Study material:
+===+

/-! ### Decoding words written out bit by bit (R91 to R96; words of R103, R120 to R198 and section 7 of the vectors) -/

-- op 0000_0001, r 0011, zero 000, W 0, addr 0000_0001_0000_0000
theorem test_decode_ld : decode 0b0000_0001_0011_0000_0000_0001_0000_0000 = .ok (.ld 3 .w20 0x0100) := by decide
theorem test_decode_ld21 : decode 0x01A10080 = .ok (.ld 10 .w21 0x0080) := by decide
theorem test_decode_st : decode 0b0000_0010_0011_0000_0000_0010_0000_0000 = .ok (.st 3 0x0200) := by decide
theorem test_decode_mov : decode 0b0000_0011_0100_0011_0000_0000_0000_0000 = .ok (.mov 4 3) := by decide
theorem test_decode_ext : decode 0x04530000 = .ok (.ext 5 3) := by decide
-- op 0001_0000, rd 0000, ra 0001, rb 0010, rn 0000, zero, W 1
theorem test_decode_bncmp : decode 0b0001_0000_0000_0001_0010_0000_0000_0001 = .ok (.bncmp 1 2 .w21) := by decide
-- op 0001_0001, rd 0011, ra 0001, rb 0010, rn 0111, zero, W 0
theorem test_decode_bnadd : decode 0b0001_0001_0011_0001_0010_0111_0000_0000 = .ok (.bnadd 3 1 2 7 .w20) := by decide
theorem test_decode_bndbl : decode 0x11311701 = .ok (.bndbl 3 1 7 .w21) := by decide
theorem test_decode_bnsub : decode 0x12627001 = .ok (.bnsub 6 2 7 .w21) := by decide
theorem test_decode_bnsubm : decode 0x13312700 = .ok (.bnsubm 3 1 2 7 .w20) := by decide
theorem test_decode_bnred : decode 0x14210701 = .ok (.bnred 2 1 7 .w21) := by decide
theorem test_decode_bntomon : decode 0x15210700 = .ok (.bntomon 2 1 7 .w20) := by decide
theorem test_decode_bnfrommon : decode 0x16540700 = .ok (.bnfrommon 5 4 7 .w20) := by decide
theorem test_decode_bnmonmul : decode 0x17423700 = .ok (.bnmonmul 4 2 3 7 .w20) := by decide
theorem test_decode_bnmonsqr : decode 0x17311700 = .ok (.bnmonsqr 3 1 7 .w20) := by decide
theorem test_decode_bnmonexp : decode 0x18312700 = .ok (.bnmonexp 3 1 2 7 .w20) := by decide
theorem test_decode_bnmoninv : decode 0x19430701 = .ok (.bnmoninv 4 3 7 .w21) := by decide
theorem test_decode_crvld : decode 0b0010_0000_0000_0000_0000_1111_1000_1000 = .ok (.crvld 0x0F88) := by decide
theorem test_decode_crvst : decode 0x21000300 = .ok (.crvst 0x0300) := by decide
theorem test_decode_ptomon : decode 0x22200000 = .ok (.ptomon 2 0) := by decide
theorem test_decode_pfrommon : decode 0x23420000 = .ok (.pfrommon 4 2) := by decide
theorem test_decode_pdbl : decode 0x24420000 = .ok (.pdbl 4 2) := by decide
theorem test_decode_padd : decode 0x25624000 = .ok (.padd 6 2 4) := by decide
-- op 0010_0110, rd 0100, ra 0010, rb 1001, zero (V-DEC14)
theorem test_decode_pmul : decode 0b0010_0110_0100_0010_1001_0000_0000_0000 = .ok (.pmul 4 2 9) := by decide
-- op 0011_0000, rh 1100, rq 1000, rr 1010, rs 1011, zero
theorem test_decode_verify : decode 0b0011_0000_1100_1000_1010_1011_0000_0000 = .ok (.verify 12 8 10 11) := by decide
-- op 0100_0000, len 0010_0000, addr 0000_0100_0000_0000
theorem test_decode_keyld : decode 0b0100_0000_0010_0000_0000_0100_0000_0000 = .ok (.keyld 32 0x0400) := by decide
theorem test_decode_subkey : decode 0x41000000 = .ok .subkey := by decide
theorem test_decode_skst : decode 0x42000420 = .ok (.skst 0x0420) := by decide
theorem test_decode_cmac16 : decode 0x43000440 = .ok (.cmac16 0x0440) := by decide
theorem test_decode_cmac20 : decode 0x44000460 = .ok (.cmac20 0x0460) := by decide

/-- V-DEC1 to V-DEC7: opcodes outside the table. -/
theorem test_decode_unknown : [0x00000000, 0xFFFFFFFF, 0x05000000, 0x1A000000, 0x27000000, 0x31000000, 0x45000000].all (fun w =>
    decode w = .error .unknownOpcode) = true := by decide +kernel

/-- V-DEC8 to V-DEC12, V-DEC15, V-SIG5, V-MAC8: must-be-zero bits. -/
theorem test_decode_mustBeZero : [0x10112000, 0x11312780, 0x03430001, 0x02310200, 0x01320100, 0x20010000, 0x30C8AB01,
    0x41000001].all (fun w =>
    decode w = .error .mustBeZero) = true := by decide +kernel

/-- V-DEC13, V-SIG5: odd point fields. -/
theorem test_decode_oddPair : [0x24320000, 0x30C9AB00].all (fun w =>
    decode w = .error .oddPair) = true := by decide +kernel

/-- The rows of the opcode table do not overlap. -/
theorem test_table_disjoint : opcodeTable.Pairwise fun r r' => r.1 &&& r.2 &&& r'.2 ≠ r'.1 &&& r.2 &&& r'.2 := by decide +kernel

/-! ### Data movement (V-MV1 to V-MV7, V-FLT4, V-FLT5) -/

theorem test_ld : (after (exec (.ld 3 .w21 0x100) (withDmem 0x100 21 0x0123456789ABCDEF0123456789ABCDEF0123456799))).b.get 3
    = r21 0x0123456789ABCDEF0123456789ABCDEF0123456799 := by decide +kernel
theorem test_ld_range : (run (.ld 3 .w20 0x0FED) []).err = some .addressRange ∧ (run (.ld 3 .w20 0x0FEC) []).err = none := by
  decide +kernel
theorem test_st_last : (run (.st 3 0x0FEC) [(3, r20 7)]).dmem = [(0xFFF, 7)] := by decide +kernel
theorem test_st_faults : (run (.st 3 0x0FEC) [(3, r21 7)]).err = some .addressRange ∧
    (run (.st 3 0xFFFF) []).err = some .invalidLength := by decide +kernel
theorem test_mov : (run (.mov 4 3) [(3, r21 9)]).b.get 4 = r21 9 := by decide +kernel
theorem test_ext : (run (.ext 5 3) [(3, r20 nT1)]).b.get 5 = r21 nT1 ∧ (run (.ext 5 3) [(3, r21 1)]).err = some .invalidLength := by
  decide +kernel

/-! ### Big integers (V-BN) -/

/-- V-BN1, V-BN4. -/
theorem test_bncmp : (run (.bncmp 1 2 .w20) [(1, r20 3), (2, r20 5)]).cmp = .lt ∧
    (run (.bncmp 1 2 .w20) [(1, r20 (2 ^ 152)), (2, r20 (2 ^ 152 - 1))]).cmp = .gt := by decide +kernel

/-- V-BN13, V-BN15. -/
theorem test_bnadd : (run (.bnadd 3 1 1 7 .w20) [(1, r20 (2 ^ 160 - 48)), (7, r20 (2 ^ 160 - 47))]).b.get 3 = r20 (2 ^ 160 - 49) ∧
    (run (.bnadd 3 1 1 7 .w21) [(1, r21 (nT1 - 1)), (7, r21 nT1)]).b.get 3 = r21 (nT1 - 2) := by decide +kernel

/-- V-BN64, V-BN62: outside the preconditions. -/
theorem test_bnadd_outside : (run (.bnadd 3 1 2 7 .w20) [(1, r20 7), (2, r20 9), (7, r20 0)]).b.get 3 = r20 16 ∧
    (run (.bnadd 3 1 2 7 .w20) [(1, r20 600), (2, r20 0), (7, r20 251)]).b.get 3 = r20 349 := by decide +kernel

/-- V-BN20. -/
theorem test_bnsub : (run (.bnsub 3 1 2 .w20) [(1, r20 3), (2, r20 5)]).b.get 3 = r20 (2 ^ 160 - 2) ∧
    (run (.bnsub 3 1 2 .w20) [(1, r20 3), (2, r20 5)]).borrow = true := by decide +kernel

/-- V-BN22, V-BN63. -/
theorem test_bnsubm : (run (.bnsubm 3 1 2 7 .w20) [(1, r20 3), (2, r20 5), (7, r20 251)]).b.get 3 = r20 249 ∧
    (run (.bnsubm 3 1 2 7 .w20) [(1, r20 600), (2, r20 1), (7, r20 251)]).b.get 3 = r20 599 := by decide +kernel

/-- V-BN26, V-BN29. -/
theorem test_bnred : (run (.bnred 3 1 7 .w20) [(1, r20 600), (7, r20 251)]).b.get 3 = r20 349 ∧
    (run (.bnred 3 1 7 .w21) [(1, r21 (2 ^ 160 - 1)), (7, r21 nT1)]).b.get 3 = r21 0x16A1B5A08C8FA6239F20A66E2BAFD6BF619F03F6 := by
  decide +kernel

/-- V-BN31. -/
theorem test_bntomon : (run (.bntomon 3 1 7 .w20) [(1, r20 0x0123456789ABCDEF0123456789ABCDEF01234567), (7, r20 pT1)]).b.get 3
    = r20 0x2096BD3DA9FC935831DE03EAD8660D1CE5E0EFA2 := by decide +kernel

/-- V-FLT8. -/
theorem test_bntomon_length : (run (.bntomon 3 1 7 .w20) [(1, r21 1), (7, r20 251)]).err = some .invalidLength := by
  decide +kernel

+===+

Instructions for the task:
Would you output, from the records above, exactly the run of lines that starts at the line containing "theorem test_decode_bnmonsqr : decode" and ends at the line containing "theorem test_decode_crvst : decode", and only that run?

Result of the task:
theorem test_decode_bnmonsqr : decode 0x17311700 = .ok (.bnmonsqr 3 1 7 .w20) := by decide
theorem test_decode_bnmonexp : decode 0x18312700 = .ok (.bnmonexp 3 1 2 7 .w20) := by decide
theorem test_decode_bnmoninv : decode 0x19430701 = .ok (.bnmoninv 4 3 7 .w21) := by decide
theorem test_decode_crvld : decode 0b0010_0000_0000_0000_0000_1111_1000_1000 = .ok (.crvld 0x0F88) := by decide
theorem test_decode_crvst : decode 0x21000300 = .ok (.crvst 0x0300) := by decide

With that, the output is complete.